The foregoing description of the Employment Agreement is not complete
and is qualified in its entirety by reference to the full text of the Employment Agreement, which will be filed as an exhibit to the Company’s
Quarterly Report on Form 10-Q for the quarter ending September 30, 2022.
Transition and Release Agreement with Mr.
Tressler
In connection with the termination of his
service as the Company’s Chief Financial Officer, on September 1, 2022, Mr. Tressler and the Company entered into a Transition and Release Agreement (the “Transition Agreement”). Pursuant to the Transition Agreement, Mr. Tressler will remain employed
with the Company and serve as an advisor to the Chief Financial Officer for a four month transition period through December 31, 2022.
Thereafter, Mr.
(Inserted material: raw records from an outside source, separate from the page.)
/-! ## Bindings (R287, R355) -/

/-- Whether 128 bits meet R46 and are canonical (R48). -/
def Cap.wellBits (k : Cap) : Bool :=
  decide (k.e.toNat ≤ 35) && k.lo % 2 ^ k.e.toNat == 0 && decide (k.lo + k.len ≤ 2 ^ 52) && (k.perms &&& 0xC000) == 0
    && k.e.toNat == canonE k.lo k.len
/-- What a bind request asks of a capability's bits. -/
def State.bindable (s : State) (b : Binding) (k : Cap) (kind : BitVec 4) (perms : BitVec 16) (host : Bool) : Bool :=
  k.colour.toNat == b.colour && k.gen == s.gen b.colour && !k.isSealed && k.wellBits && k.kind == kind && k.has perms
    && (s.inWorld b.colour k.lo k.len || (host && inHost k.lo k.len))
/-- A binding after a bind request. -/
def State.bindCheck (s : State) (b : Binding) : Binding :=
  if s.bindable b b.qcap kindQueue (permLd ||| permSt) true
      && (b.ctab.bits == 0 || s.bindable b b.ctab kindData (permLd ||| permLdk) false) then
    { b.setEn true with qtag := true, ctag := b.ctab.bits != 0 }
  else b.setEn false
/-- R355. -/
def execBindRequest (i : Nat) (s : State) : Result :=
  if i < 64 ∧ s.barOpen true 0x120_0000 then s.atHost (.bind i) fun s => some (s.putBinding i (s.bindCheck (s.binding i)))
  else .next s
/-- Replaces bytes of a 512-bit record from a byte on. -/
def mergeBits (w : BitVec 512) (o : Nat) (bs : List Byte) : BitVec 512 :=
  let old := leBytes 64 w.toNat
  BitVec.ofNat 512 (leNat (old.take o ++ bs ++ old.drop (o + bs.length)))
/-- A host write into a binding: bytes it touches in QCAP and CTAB carry no tag; a 1 written to EN is a bind request. -/
def State.bindWrite (s : State) (i o : Nat) (bs : List Byte) : State :=
  let b := s.binding i
  let w := mergeBits b.bits o bs &&& BitVec.ofNat 512 (2 ^ 279 - 1)
  let b1 : Binding := { bits := w, qtag := b.qtag && decide (16 ≤ o), ctag := b.ctag && (decide (32 ≤ o) || decide (o + bs.length ≤ 16)) }
  if decide (o ≤ 34) && decide (34 < o + bs.length) && w.getLsbD 278 then s.putBinding i (s.bindCheck b1) else s.putBinding i b1

/-! ## The extent caches (R360, R361) -/

/-- Whether an invalidation names a cached leaf. -/
def extNamed (v : DWord) (x : Nat × Addr × DWord) : Bool :=
  let base := (v.extractLsb' 21 31).toNat * 2 ^ 21
  let pool := decide (base < 0x2_0000_0000_0000)
  let w := if pool then base - 0x1_0000_0000_0000 else base - 0x2_0000_0000_0000
  let lo := x.2.1 / 2 ^ 21 * 2 ^ 21
  let n := if x.2.1 % 2 = 1 then 2 ^ 30 else 2 ^ 21
  v.getLsbD 62 || (decide (x.1 < 4) == pool &&
    (if v.getLsbD 61 then meets (w / 2 ^ 30 * 2 ^ 30) (2 ^ 30) lo n else meets w (2 ^ 21) lo n))
/-- An accepted write of EXTINV. -/
def State.startExtinv (s : State) (v : DWord) : State :=
  { s with host := { s.host with extInv := 0x8000_0000_0000_0000#64 ||| (v &&& 0x600F_FFFF_FFE0_0000)
                                 extCache := s.host.extCache.filter fun x => !extNamed v x } }
/-- R361: a write while BUSY is 1 waits. -/
def State.serveExtinv (s : State) (v : DWord) : Option State := if s.host.extInv.getLsbD 63 then none else some (s.startExtinv v)
/-- R361: a write while BUSY is 1 is held until BUSY clears. -/
def execExtinvWrite (val : DWord) (s : State) : Result :=
  if !s.barOpen true 0x110_0030 then .next s else s.atHost (.extinv val) fun s => s.serveExtinv val
/-- R361. -/
def execExtinvDone (s : State) : Result :=
  .next { s with host := { s.host with extInv := s.host.extInv &&& 0x7FFF_FFFF_FFFF_FFFF } }

/-! ## Halts (R346, R347, R388) -/

/-- Whether the host may halt and step an SP. -/
def State.haltRight (s : State) (spn : Nat) : Bool := match tget s.worlds (s.sp spn).owner with
  | some w => decide (spn < 256) && s.rights w spn == .lw
  | none => false
/-- A write of HALT: the SP wakes, and its convoys halt at their next clause boundaries. -/
def State.halts (s : State) (spn : Nat) : State :=
  if s.haltRight spn && !(s.sp spn).halted then
    (s.modSp spn fun p => { p with halting := true, stepping := false, power := .on }).settleHalt spn
  else s
/-- Whether a workgroup on an SP is being saved: its commands end for a move, or every convoy of it has stopped (R309, R312). -/
def State.beingSaved (s : State) (spn : Nat) : Bool := s.wgs.any fun g => g.2.sps.contains spn && (match g.2.phase with
  | .moving _ => true
  | .yielding _ => (s.convoysOf g.1).all fun v => v.2.stopped
  | _ => false)
/-- R448: a HALT that meets a save waits for the restored SP. -/
def State.serveHalt (s : State) (spn : Nat) : Option State :=
  if s.haltRight spn && s.beingSaved spn then none else some (s.halts spn)
/-- A HALT as a register write brings it. -/
def State.postHalt (s : State) (spn : Nat) : State := (s.serveHalt spn).getD { s with held := s.held ++ [.halt spn] }
/-- A write of STEP. -/
def State.steps (s : State) (spn : Nat) : State :=
  if s.haltRight spn && (s.sp spn).halted then s.modSp spn fun p => { p with stepping := true } else s
/-- A write of RUN. -/
def State.runs (s : State) (spn : Nat) : State :=
  if s.haltRight spn && (s.sp spn).halted then ((s.modSp spn fun p => { p with halted := false, stepping := false, stepOf := none }).noteRun spn) else s
/-- R347. -/
def execDbgctlHalt (spn : Nat) (s : State) : Result := s.atHost (.halt spn) fun s => s.serveHalt spn
/-- R347. -/
def execDbgctlStep (spn : Nat) (s : State) : Result := s.atHost (.step spn) fun s => some (s.steps spn)
/-- R347. -/
def execDbgctlRun (spn : Nat) (s : State) : Result := s.atHost (.run spn) fun s => some (s.runs spn)
/-- The halt of an SP under way goes on: its convoys reach their clause boundaries (R346). -/
def haltGoesOn (spn : Nat) (s : State) : Result := .next (s.settleHalt spn)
Tressler will be entitled to eight months’ severance, as well as a pro rata portion of his 2022 target bonus, based
on his eight months of service as Chief Financial Officer during 2022.
The foregoing description of the Transition Agreement is not complete
and is qualified in its entirety by reference to the full text of the Transition Agreement, which will be filed as an exhibit to the Company’s
Quarterly Report on Form 10-Q for the quarter ending September 30, 2022.